Work task: Find the string "readings" in the entries and copy each line that has it.

Data shown:
Segment Open

-- ==== Sys2Proof/Machine/Start.lean ====
section
/-! DEFINITION. Reset, start-up, the Former copies, feature negotiation and debug access (R19–R53, R309, R524): the commands. -/

namespace Sys2Proof.Machine

open Reg

/-- POWER_ON_RESET_RELEASE (R37). -/
def execPowerOnResetRelease (porst : Bool) (domain : Fin 6) (testMode : Bool)
    (s : State) : Host.Outcome State Fault Refusal :=
  .next (powerOnRelease porst domain.val testMode s)

/-- SIS_ROM_START (R37). -/
def execSisRomStart (s : State) : Host.Outcome State Fault Refusal :=
  act s (sisRomBegin)

/-- STRAP_SAMPLING (R309). Eight readings of each of the eight straps. -/
def execStrapSampling (readings : List (List Nat)) (s : State) : Host.Outcome State Fault Refusal :=
  if readingsOk readings then act s (strapStep readings) else .fault (.illFormed "STRAP_SAMPLING")

/-- FORMER_CHECK_DONE (R31). -/
def execFormerCheckDone (s : State) : Host.Outcome State Fault Refusal :=
  act s (formerChecked s.mem)

/-- STRUCTURE_PROGRAMMED (R37). `former` brings the values that the image format of the manual gives no place. -/
def execStructureProgrammed (former : List (Nat × Word)) (s : State) : Host.Outcome State Fault Refusal :=
  act s (structureProgrammed s.mem former)

/-- FIRMWARE_VERIFIED (R37). -/
def execFirmwareVerified (s : State) : Host.Outcome State Fault Refusal :=
  act s (firmwareVerified)

/-- WARM_RESET (R39). -/
def execWarmReset (pin : Bool) (s : State) : Host.Outcome State Fault Refusal :=
  act s (warmRelease pin)

/-- SYS_RST_CTRL_WARM (R524). -/
def execSysRstCtrlWarm (by_ : Initiator) (value : Word) (s : State) : Host.Outcome State Fault Refusal :=
  act s (regWrite by_ SYS_RST_CTRL value)

/-- CFG_UPD_CTRL_WRITE (R50). -/
def execCfgUpdCtrlWrite (by_ : Initiator) (value : Word) (s : State) : Host.Outcome State Fault Refusal :=
  act s (regWrite by_ CFG_UPD_CTRL value)

/-- CFG_RES_QUERY_WRITE (R50). -/
def execCfgResQueryWrite (by_ : Initiator) (value : Word) (s : State) : Host.Outcome State Fault Refusal :=
  act s (regWrite by_ CFG_RES_QUERY value)

/-- CFG_DRVFEAT_WRITE (R52). -/
def execCfgDrvfeatWrite (by_ : Initiator) (k : Fin 8) (value : Word) (s : State) : Host.Outcome State Fault Refusal :=
  act s (regWrite by_ (CFG_DRVFEAT k.val) value)

/-- FEATURE_COMMIT (R43). -/
def execFeatureCommit (by_ : Initiator) (value : Word) (s : State) : Host.Outcome State Fault Refusal :=
  act s (regWrite by_ CFG_FEAT_COMMIT value)

/-- DEBUG_TOKEN (R46). -/
def execDebugToken (token : List Byte) (s : State) : Host.Outcome State Fault Refusal :=
  if token.length = 160 then act s (fun d => tokenWritten token (modCfg (fun c => { c with tokenWords := [] }) d)) else .fault (.illFormed "DEBUG_TOKEN")

/-- DEBUG_CLOSE (R49). -/
def execDebugClose (by_ : Initiator) (value : Word) (s : State) : Host.Outcome State Fault Refusal :=
  act s (regWrite by_ CFG_DBG_CLOSE value)

end Sys2Proof.Machine
end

Segment Closed

Output:
/-- STRAP_SAMPLING (R309). Eight readings of each of the eight straps. -/
def execStrapSampling (readings : List (List Nat)) (s : State) : Host.Outcome State Fault Refusal :=
  if readingsOk readings then act s (strapStep readings) else .fault (.illFormed "STRAP_SAMPLING")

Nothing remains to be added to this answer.